[Saved entries]
-- ==== Sys2Proof/Machine/Collective.lean ====
section
/-!
DEFINITION. Collectives (R178, R179, R265-R280): the handle table, `coll` and `collq`, and the steps of the springs' collective engines.
-/
namespace Sys2Proof.Machine

/-! ## Handles (R277, R278) -/

/-- HTAB of the launch control page (R356): the address of the handle table. -/
def State.htab (s : State) (p : Nat) : Nat := s.control p 0x208 % 2 ^ 57
/-- HSLOTS of the launch control page. -/
def State.hslots (s : State) (p : Nat) : Nat := s.control p 0x210 % 2 ^ 20
/-- A partition's handle slot. -/
def Part.handle (p : Part) (slot : Nat) : Handle :=
  (find p.handles slot).getD { gen := 0, live := false, base := 0, len := 0, owner := 0, colls := 0 }
/-- A handle slot changed. -/
def State.setHandle (s : State) (p slot : Nat) (h : Handle) : State :=
  s.modPart p fun q => { q with handles := put q.handles slot h }
/-- A handle passes for a core (R277): its slot. -/
def State.handlePass (s : State) (c : Nat) (h : Word) : Option (Nat × Handle) :=
  let p := (s.core c).task.part
  let slot := bits h.toNat 12 20
  let x := (s.part p).handle slot
  if bits h.toNat 32 32 = 0 && decide (slot < s.hslots p) && x.live && x.gen == h.toNat % 4096 && x.gen != 0 && x.owner == c
  then some (slot, x) else none

/-- A `coll` that has not ended. -/
def Coll.active (x : Coll) : Bool := x.state == .waiting || x.state == .running
/-- A `coll` by its number. -/
def State.coll (s : State) (id : Nat) : Option Coll := findFirst (fun x => x.id == id) s.colls
/-- A `coll` changed. -/
def State.modColl (s : State) (id : Nat) (f : Coll → Coll) : State :=
  { s with colls := s.colls.map fun x => if x.id == id then f x else x }
/-- A `coll` ended: its locks released, its posted bytes that have not landed removed (R179, R275), and what it wrote poisoned and unmarked
reported (R272). -/
def State.endColl (s : State) (x : Coll) (st : CollState) : State :=
  let s1 := s.unlock (pondOf x.issuer.core) x.id false
  let s2 := match ((s.coll x.id).getD x).count with
    | some p => if p.xfer = 0 || p.left = 0 then s1 else s1.toRoot p.name (evCancel, 0, p.xfer, p.left)
    | none => s1
  let s3 := s2.modColl x.id fun y => { y with state := st, count := none, held := none, report := none }
  match ((s.coll x.id).getD x).report with
  | some va => s3.raiseFor x.issuer 0x0E (w64 va)
  | none => s3
/-- A `coll` ended by a failure or a revoke on this device, which the other members learn of (R275, R278). -/
def State.failColl (s : State) (x : Coll) (st : CollState) : State :=
  (s.endColl x st).modColl x.id fun y => { y with sent := y.sent ++ s.endedTo y }

/-! ## The descriptor (R178, R274) -/

/-- `n` items of `size` bytes from an address on, as one number, with the address of the first marked word. -/
def readItems (size : Nat) : Nat → Nat → M (Nat × Option Nat)
  | 0, _ => return (0, none)
  | n + 1, va => do
    let x ← (match (← get).uncached va with
      | some p => placeRead p size (w64 va)
      | none => homeRead (w64 va) size)
    let y ← readItems size n (va + size)
    return (x.1 + 2 ^ (8 * size) * y.1, if x.2 then some (va / 4 * 4) else y.2)

/-- Doubleword `i` of a descriptor. -/
def collWord (v i : Nat) : Nat := bits v (64 * i) 64
/-- Doublewords 2 and 3 meet R178, so that the member list is read. -/
def meshOk (v : Nat) : Bool :=
  let w := collWord v 3
  let nax := bits w 4 4
  bits (collWord v 2) 57 7 == 0 && collWord v 2 % 2 == 0 && bits w 48 16 == 0 && bits w 8 8 == 0 && decide (bits w 0 4 < 3) &&
  decide (1 ≤ nax) && decide (nax ≤ 4) &&
  (List.range 4).all fun i => if i < nax then bits w (16 + 8 * i) 8 != 0 else bits w (16 + 8 * i) 8 == 0
/-- The descriptor's fields with its member list. -/
def collFields (v : Nat) (members : List Nat) : CollDesc :=
  { src := w64 (collWord v 0), dst := w64 (collWord v 1), sizes := (List.range (bits (collWord v 3) 4 4)).map fun i => bits (collWord v 3) (16 + 8 * i) 8,
    op := bits (collWord v 3) 0 4, lens := (List.range 4).map fun i => bits (collWord v 4) (16 * i) 16,
    frm := BitVec.ofNat 32 (collWord v 5), dest := BitVec.ofNat 32 (collWord v 6), members := members }
/-- Bytes of the member's SRC. -/
def CollDesc.srcBytes (d : CollDesc) : Nat := elems (d.dims d.frm) * elemBits (ptrFmt d.src) / 8
/-- Bytes of the member's DST. -/
def CollDesc.dstBytes (d : CollDesc) : Nat := elems (d.dims d.dest) * elemBits (ptrFmt d.src) / 8
/-- A field breaks R178 (a tensor has a dimension 0: log entry 66), DST is of another type, or the ranges overlap (check 6 of R274). -/
def collBroken (v : Nat) (d : CollDesc) : Bool :=
  let t := ptrFmt d.src
  !meshOk v || !(t == 8 || t == 9 || t == 6) || ptrBlg d.src != 0 || ptrFmt d.dst != t || ptrBlg d.dst != 0 ||
  (nth d.lens 0).getD 0 == 0 || ((List.range 3).any fun i => (nth d.lens i).getD 0 == 0 && (nth d.lens (i + 1)).getD 0 != 0) ||
  bits (collWord v 5) 32 32 != 0 || bits (collWord v 6) 32 32 != 0 || bits (collWord v 7) 8 56 != 0 || bits (collWord v 7) 4 3 != 0 ||
  (decide (ptrVa d.src < ptrVa d.dst + d.dstBytes) && decide (ptrVa d.dst < ptrVa d.src + d.srcBytes))

/-! ## Issue (R179, R265, R274) -/

/-- The commands of a spring's queue for a partition (R265). -/
def State.springColls (s : State) (p spring : Nat) : Nat :=
  (s.colls.filter fun x => x.issuer.part == p && x.active && x.handed && (s.part p).homeSpring (ptrVa x.desc.src) == spring).length
/-- The checks on the operands' ranges, the handle, the members and the layouts: 7 to 10 of R274. -/
def collCheck (a b : Word) (d : CollDesc) : M (Nat × Handle) := do
  let s ← get
  let p := (s.core s.cur).task.part
  let w := elemBits (ptrFmt d.src) / 8
  let range (ptr : Word) (n : Nat) : M Unit := require (decide (ptrVa ptr + n ≤ windowBase)) 0x07 ptr
  range d.src d.srcBytes
  range d.dst d.dstBytes
  require (ptrVa d.src % w == 0) 0x03 d.src
  require (ptrVa d.dst % w == 0) 0x03 d.dst
  match s.handlePass s.cur b with
  | none => trap 0x11 b
  | some (slot, h) => do
    let inside (va n : Nat) : Bool := decide (h.base ≤ va) && decide (va + n ≤ h.base + h.len)
    require (inside (ptrVa d.src) d.srcBytes && inside (ptrVa d.dst) d.dstBytes) 0x11 b
    let q := s.part p
    let own := (d.members.filter fun x => x == q.self).length
    require (own == 1 && d.members.all (fun x => q.peers.any (fun e => e.num == x) && (d.members.filter fun y => y == x).length == 1) && !d.layoutFault) 0x12 a
    return (slot, h)

/-- `coll` (R179, R274). -/
def collIssue (a b : SReg) (lit : Option Word32) : M Done := do
  let x ← rs a
  let y ← rs b
  if ← follows then return next
  require (!x.2) 0x0E (w64 a.toNat)
  require (!y.2) 0x0E (w64 b.toNat)
  let ea := x.1
  require (ea.toNat % 64 == 0) 0x03 ea
  require (bits ea.toNat 57 7 == 0 && !inWindow ea.toNat) 0x07 ea
  let r ← readItems 4 16 ea.toNat
  let v := r.1
  let n := (collFields v []).count
  let l ← if meshOk v then readItems 2 n (collWord v 2) else pure (0, none)
  match r.2, l.2 with
  | some m, _ => trap 0x0E (w64 m)
  | none, some m => trap 0x0E (w64 m)
  | none, none => pure ()
  let d := collFields v ((List.range n).map fun i => bits l.1 (16 * i) 16)
  require (!collBroken v d) 0x01 ea
  let h ← collCheck ea y.1 d
  let start ← startMoment lit
  let s ← get
  let k := s.core s.cur
  let p := k.task.part
  if (s.colls.filter fun z => z.issuer.core == s.cur && !s.kept z.issuer && z.active).length ≥ 8 then freeze .engine
  if start.isNone && s.springColls p ((s.part p).homeSpring (ptrVa d.src)) ≥ 64 then freeze .engine
  lockRoom 2
  let bar := collWord v 7 % 16
  let pb := (collWord v 7).testBit 7
  if pb then rootFree bar
  flushSource d.src d.srcBytes
  dropTarget d.dst d.dstBytes
  let id ← newCmd
  addLock id [cachedSpan p k.csrs.asid (ptrVa d.src) d.srcBytes] false false
  addLock id [cachedSpan p k.csrs.asid (ptrVa d.dst) d.dstBytes] true false
  let count ← if pb then (do return some (← postBytes bar d.dstBytes)) else pure none
  let i ← issuerNow
  let ord := h.2.colls + 1
  modify fun s => { s.setHandle p h.1 { h.2 with colls := ord } with
    colls := s.colls ++ [{ id := id, issuer := i, addr := ea, handle := y.1, slot := h.1, ordinal := ord, desc := d, start := start,
                           moment := false, count := count, handed := start.isNone, state := .waiting, own := none, sent := [], written := [],
                           bytes := 0, held := none, report := none }] }
  return next

/-- `coll` (R274). -/
def execColl (g : Sel) (a b : SReg) (s : State) : Host.Outcome State Fault Refusal :=
  issue (.coll g a b) (collIssue a b none) s
/-- `coll` with a start offset (R35). -/
def execCollClk (g : Sel) (a b : SReg) (clk : Word32) (s : State) : Host.Outcome State Fault Refusal :=
  issue (.collClk g a b clk) (collIssue a b (some clk)) s

/-! ## `collq` (R276) -/

/-- The core's commands on a handle of its partition, in issue order. -/
def State.onHandle (s : State) (c : Nat) (h : Word) : List Coll :=
  s.colls.filter fun x => x.issuer.core == c && x.issuer.part == (s.core c).task.part && !s.kept x.issuer && x.handle == h
/-- STATE of `collq.st`. -/
def CollState.code : CollState → Nat
  | .waiting => 1
  | .running => 2
  | .complete => 3
  | .aborted => 4
  | .cancelled => 5
/-- The status word of a handle. -/
def collStatus (l : List Coll) : Nat :=
  match l.getLast? with
  | some x => x.bytes % 2 ^ 32 * 2 ^ 32 + l.length % 2 ^ 16 * 2 ^ 16 + x.state.code
  | none => 0
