-- ==== Sys2Proof/Machine/Starts.lean ====
section
/-!
DEFINITION. What falls due at a core's instruction boundary: the start moments of its offset commands (R35-R37) and the checkpoint of
its redundancy pair (R314-R316).
-/
namespace Sys2Proof.Machine

/-! ## Start moments (R35-R37) -/

/-- A `coll` whose start moment has come and that has not been handed to its spring. -/
def Coll.due (x : Coll) (k : Core) : Bool :=
  x.active && !x.handed && match x.start with
    | some t => !k.csrs.taskclk.ult t
    | none => false
/-- A `coll` at its start moment (R36, R37): its conditions are judged there once; cancelled with a timing fault where an
operand is locked, handed to its spring, or left waiting while the spring's queue is full (R265). -/
def State.collStart (s : State) (x : Coll) : State :=
  if !x.moment && !s.locksFree (pondOf x.issuer.core) x.id then (s.failColl x .cancelled).raise x.issuer.core 0x0B x.issuer.pc
  else
    let full := decide (s.springColls x.issuer.part ((s.part x.issuer.part).homeSpring (ptrVa x.desc.src)) ≥ 64)
    s.modColl x.id fun y => { y with moment := true, handed := !full }
/-- The commands of a core whose start moment has come, in issue order. -/
def State.dueIds (s : State) (c : Nat) : List Nat :=
  let k := s.core c
  let l := (k.cmds.filter fun x => k.due x).foldl (fun l x => insertNat l x.id) []
  (s.colls.filter fun x => x.issuer.core == c && !s.kept x.issuer && x.due k).foldl (fun l x => insertNat l x.id) l
/-- One of them at its start moment. -/
def State.startDue (s : State) (c id : Nat) : State :=
  match (s.core c).cmd id with
  | some x => s.offsetStart c x
  | none => match s.coll id with
    | some x => s.collStart x
    | none => s
/-- `ENGINE_OFFSET_START` (R35-R37): the core is frozen while a command whose start moment has come cannot start. -/
def execEngineOffsetStart (c : Nat) (s : State) : Host.Outcome State Fault Refusal :=
  let s1 := (s.dueIds c).foldl (fun st id => st.startDue c id) s
  let k := s1.core c
  let since := match k.freeze with
    | some z => if z.kind = .engine then z.since else s1.fabric
    | none => s1.fabric
  let held : Option Freeze := if (s1.dueIds c).isEmpty then
      (match k.freeze with
        | some z => if z.kind = .engine then none else some z
        | none => none)
    else some { kind := .engine, pc := k.pc, since := since }
  .next (s1.modCore c fun k => { k with freeze := held })

/-! ## Checkpoints of a pair (R314-R316) -/

/-- Logged stores performed in program order as far as they go (R315). -/
def State.drainFrom (s : State) : List Logged → State × List Logged
  | [] => (s, [])
  | e :: rest =>
    match rawWrite e.ea e.size e.data.toNat e.poison s with
    | .ok _ s1 => s1.drainFrom rest
    | .error _ _ => (s, e :: rest)
/-- The launch of a core is being stopped (R345). -/
def State.beingStopped (s : State) (c : Nat) : Bool :=
  let t := (s.core c).task
  s.launches.any fun l => l.part == t.part && l.queue == t.queue && l.seq == t.seq && l.stopping
/-- A checkpoint of agreeing cores begins: the comparison is made, the log is still to drain. -/
def Core.agreed (k : Core) : Core :=
  { k with group := { k.group with sinceCheck := 0, print := 0, popped := [], woke := false, disagreed := 0 } }
/-- The checkpoint is complete: the core goes on from it. -/
def Core.record (k : Core) : Core :=
  let fz : Option Freeze := match k.freeze with
    | some z => if z.kind = .checkpoint then none else some z
    | none => none
  { k with freeze := fz, group := { k.group with saved := some k.checkpoint } }
/-- A core back at its checkpoint (R316): registers, `TASKCLK` and `BUDGET`, the results on their way, its section and its packets, the
words popped since and the wake taken since offered again. Its tiles, which engine commands alone write, stay: those commands are
performed once (R315). -/
def Core.rollBack (k : Core) : Core :=
  match k.group.saved with
  | none => k
  | some p =>
    let inq := k.group.popped.reverse.foldl (fun (v : Vector (List InWord) 4) e => v.setIfInBounds e.1 (e.2 :: v.toArray.getD e.1 [])) k.inq
    { k with
      regs := { p.regs with a := k.regs.a, ap := k.regs.ap }
      csrs := { p.csrs with ebud := k.csrs.ebud, equota := k.csrs.equota }
      pc := p.pc
      sect := p.sect
      wake := k.wake || k.group.woke
      loopOn := p.loopOn
      frameOn := p.frameOn
      outq := p.outq
      frame := p.frame
      cyc := p.cyc
      ready := p.ready
      inq := inq
      freeze := none
      group := { k.group with storeLog := [], stream := [], fed := [], sinceCheck := 0, print := 0, popped := [], woke := false,
                              disagreed := k.group.disagreed + 1 } }
/-- Both cores of a pair back at their checkpoint, and the checkpoint's address (R316). -/
def State.rollBack (s : State) (c f : Nat) : State × Word :=
  ((s.modCore c Core.rollBack).modCore f Core.rollBack, match (s.core c).group.saved with
    | some p => p.pc
    | none => 0)
/-- The third disagreement at one checkpoint (R311, R316, R339): from the checkpoint, both cores are killed and the leader takes echo
divergence there. -/
def State.diverge (s : State) (c f : Nat) : State :=
  let r := s.rollBack c f
  let s1 := (r.1.countError c 16 r.2.toNat).countError f 16 r.2.toNat
  (s1.kill f 0x18 r.2 4).enterTrap c 0x18 r.2 r.2

/-- `PAIR_CHECKPOINT` (R314-R316): the leader, held at a checkpoint or about to be stopped (R345), and its follower that has executed
the whole stream compare fingerprints; `upset` is what a soft error changed in the follower's. A log that finds no room goes on
draining at the next step, with nothing left to compare. -/
def execPairCheckpoint (c : Nat) (upset : BitVec 64) (s : State) : Host.Outcome State Fault Refusal :=
  let k := s.core c
  let f := k.group.partner
  let q := s.core f
  let held := s.checkHeld c || s.beingStopped c
  if !(k.run == .running && k.level == .user && k.group.pair == .leader && q.group.pair == .follower && q.group.stream.isEmpty && held)
  then .next s
  else
    let draining := k.group.sinceCheck == 0 && !k.group.storeLog.isEmpty
    if draining || k.group.print == q.group.print ^^^ upset then
      let s1 := (s.modCore c Core.agreed).modCore f Core.agreed
      let d := State.drainFrom { s1 with cur := c } k.group.storeLog
      let s2 := ({ d.1 with cur := s.cur }).modCore c fun k => { k with group := { k.group with storeLog := d.2 } }
      .next (if d.2.isEmpty then (s2.modCore c Core.record).modCore f Core.record else s2)
    else if k.group.disagreed ≥ 2 then .next (s.diverge c f)
    else
      let r := s.rollBack c f
      .next ((r.1.countError c 1 r.2.toNat).countError f 1 r.2.toNat)

end Sys2Proof.Machine
end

» ACTION ITEM
Please return the lines above that run from the line containing "bits (collWord v 5)" to the line containing "R265, R274) -/", inclusive, exactly and with no other lines.

» SOLVED PROBLEM
  bits (collWord v 5) 32 32 != 0 || bits (collWord v 6) 32 32 != 0 || bits (collWord v 7) 8 56 != 0 || bits (collWord v 7) 4 3 != 0 ||
  (decide (ptrVa d.src < ptrVa d.dst + d.dstBytes) && decide (ptrVa d.dst < ptrVa d.src + d.srcBytes))

/-! ## Issue (R179, R265, R274) -/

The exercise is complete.